Fabrication of GNS/MoS2 composite with different morphology and its tribological performance as a lubricant additive

Abstract

MoS2 was anchored on the surface of graphene sheets (GNS) with hydrothermal process and chemical vapor deposition to obtain GNS/MoS2 nanoflowers (GNS/MoS2-NFs) and GNS/MoS2 nanoplates (GNS/MoS2 NPs). The GNS/MoS2 composite prepared with different methods was observed with XRD, Raman, SEM, TEM and XPS respectively, and the characterization results confirmed the different morphology of GNS/MoS2-NFs and GNS/MoS2 NPs. For GNS/MoS2-NFs, the MoS2 nanoflowers were dotted on the graphene surface, while the MoS2 nanoplates were uniformly attached on the graphene surface in GNS/MoS2 NPs. The tribological properties of (dibutyl phthalate) DBP containing GNS/MoS2-NFs or GNS/MoS2 NPs was compared with four-ball tribotester at 1200 rpm under 392 N for 30 min.
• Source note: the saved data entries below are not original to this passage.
/-- R252: what a sequencer state does not look at is ignored: two moments that agree on the clock, on reset and on the inputs of the state's own channel (or the free delay of its transition, log 2) give the same outcome (a timer transition that happens consumes no moment at all). -/
def Obligations.OtherInputsIgnored : Prop :=
  ∀ (s : State) (e e' : Inputs) (es : List Inputs), s.env = e :: es → timerDone s = false →
    sameInputsFor s.fsm e e' →
    step { s with env := e' :: es } = step s

/-- R220: every step is a row of the transition table: the start of a transmission, the end of a backoff, a reset, or, after its Tick, one of the rows an input causes, with that row's actions and target and nothing else. -/
def Obligations.EveryStepIsATableRow : Prop :=
  ∀ s t : State, step s = .next t →
    (timerDone s = true ∧ s.fsm = .space ∧ s.spaceCnt = 0 ∧ t = { s with txIdx := 0, txSum := 0, fsm := .xmit }) ∨
    (timerDone s = true ∧ s.fsm = .backoff ∧ s.backoffCnt = 0 ∧
      ∃ a : Fin 3, a.val = s.attempt.val + 1 ∧ t = { s with attempt := a, fsm := .space }) ∨
    (isResetStep s = true ∧ t = { resetRegisters s.input.cfgAddr s with env := s.env.tail }) ∨
    (isResetStep s = false ∧ timerDone s = false ∧
      ∃ u, Transition (if s.input.tick then tick s else s) u ∧ t = { u with env := s.env.tail })

/-- R258: a retry follows a NACK in answer to MOVE with an attempt left, and nothing else; every other outcome of a response, and every failure, ends the call at once. -/
def Obligations.RetryOnlyAfterNack : Prop :=
  ∀ s t : State, step s = .next t → isResetStep s = false →
    (s.fsm ≠ .backoff → t.fsm = .backoff →
      s.fsm = .await ∧ s.cmdOp = 0 ∧ t.rx.msgid = 0x6F ∧ t.rxCk = t.rxSum ∧ s.attempt ≠ 2 ∧
      t.attempt = s.attempt ∧ t.backoffCnt = nBackoff) ∧
    (s.fsm = .xmit → t.fsm = .xmit ∨ t.fsm = .await ∨ t.fsm = .done) ∧
    (s.fsm = .await → t.fsm = .await ∨ t.fsm = .backoff ∨ t.fsm = .done) ∧
    (t.res.status ≠ s.res.status → t.res.status ≠ .ok → t.fsm = .done)

/-- R79: MOTOR_ADDR is written by reset alone, the transmit frame registers at acceptance alone (and by reset): every attempt of a call sends the same bytes. -/
def Obligations.FrameKeptForRetransmission : Prop :=
  ∀ s t : State, step s = .next t → isResetStep s = false →
    t.motorAddr = s.motorAddr ∧
    (¬(s.fsm = .idle ∧ t.fsm = .space) →
      t.tx = s.tx ∧ wireImage t.tx.msgid t.tx.message = wireImage s.tx.msgid s.tx.message)

/-- R63, R74: a step adds at most one byte to the transmit stream and takes none back; it adds one only in XMIT, when the transport takes it and reports no failure, and then it is the byte on `tx_data`. -/
def Obligations.TransmitStreamOnlyGrows : Prop :=
  ∀ s t : State, step s = .next t →
    t.txOut = s.txOut ∨
    (s.fsm = .xmit ∧ s.input.rst = false ∧ s.input.txReady = true ∧ s.input.txErr = false ∧
      ∃ w, s.outputs.txData = some w ∧ t.txOut = s.txOut ++ [w])

/-! ### Refinement of the pure codec -/

/-- R136: from the start of a transmission, with a transport that takes a byte at every moment, the wire bytes are exactly those ENCODE gives for the transmit registers; then the spacing is armed and the core awaits the response. -/
def Obligations.TransmissionWritesEncodedFrame : Prop :=
  ∀ (s : State) (es rest : List Inputs), s.fsm = .xmit → s.txIdx = 0 → s.txSum = 0 →
    s.env = es ++ rest → es.length = 11 + s.tx.pcount.val →
    (∀ e ∈ es, e.rst = false ∧ e.txErr = false ∧ e.txReady = true) →
    ∃ (w : List Byte) (t : State),
      encodeFrame s.tx.msgid s.tx.ack s.tx.node s.tx.src s.tx.dst
        (s.tx.payload.toList.take s.tx.pcount) = .ok w ∧
      runFor (11 + s.tx.pcount.val) s = .next t ∧
      t.txOut = s.txOut ++ w ∧ t.fsm = .await ∧ t.spaceCnt = nSpace ∧ t.env = rest ∧
      t.rxIdx = 0 ∧ t.rxSum = 0 ∧ t.rxCk = 0 ∧ t.tx = s.tx ∧ t.motorAddr = s.motorAddr ∧
      t.attempt = s.attempt ∧ t.cmdOp = s.cmdOp ∧ t.res = s.res

/-- R146, R138: the wire image of a frame delivered byte by byte to a DECODE that begins leaves exactly that frame in the receive registers, both checksums equal, all its bytes consumed, and the run ends in the response dispatch on it. -/
def Obligations.ReceptionDecodesFrame : Prop :=
  ∀ (s : State) (es rest : List Inputs) (id : Byte) (f : Message),
    s.fsm = .await → s.rxIdx = 0 → s.rxSum = 0 → s.rxCk = 0 → f.wf = true →
    s.env = es ++ rest → es.map Inputs.rxData = wireImage id f →
    (∀ e ∈ es, e.rst = false ∧ e.rxErr = false ∧ e.rxValid = true) →
    ∃ t : State,
      runFor (11 + f.payload.length) s = onNext dropInput (dispatchResponse t) ∧
      t.rx.msgid = id ∧ t.rx.message = f ∧ t.rx.pcount.val = f.payload.length ∧ t.rxIdx.val = 11 + f.payload.length ∧
      t.rxSum = checksum (bodyBytes id f) ∧ t.rxCk = t.rxSum ∧ t.env.tail = rest ∧
      t.fsm = .await ∧ t.cmdOp = s.cmdOp ∧ t.attempt = s.attempt ∧ t.tx = s.tx ∧
      t.txOut = s.txOut ∧ t.res = s.res ∧ t.motorAddr = s.motorAddr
The GNS/MoS2-NFs additive presented better performance than GNS/MoS2 NPs additive even at different concentration. For example, the friction coefficient and wear scar diameter of base oil were reduced by 42.8% and 16.9% with the introduction of 0.02 wt% GNS/MoS2-NFs, while that can only be reduced by 37.6% and 11.9% with the addition of 0.02 wt% GNS/MoS2-NPs. The two additives after friction was further analyzed to explore the lubrication mechanism, and a possible mechanism of GNS/MoS2-NFs was tentatively proposed. In addition, the friction-reducing and anti-wear performance of GNS/MoS2-NFs dispersed DBP can be improved more effectively comparing to that of individual GNS, MoS2 nanoflowers, and the mixture of them. The lubrication mechanism of different additives was investigated with the observation of wear scar, and it indicated that the synergistic effect between GNS and MoS2 nanoflowers played an important role during the friction due to its microstructure.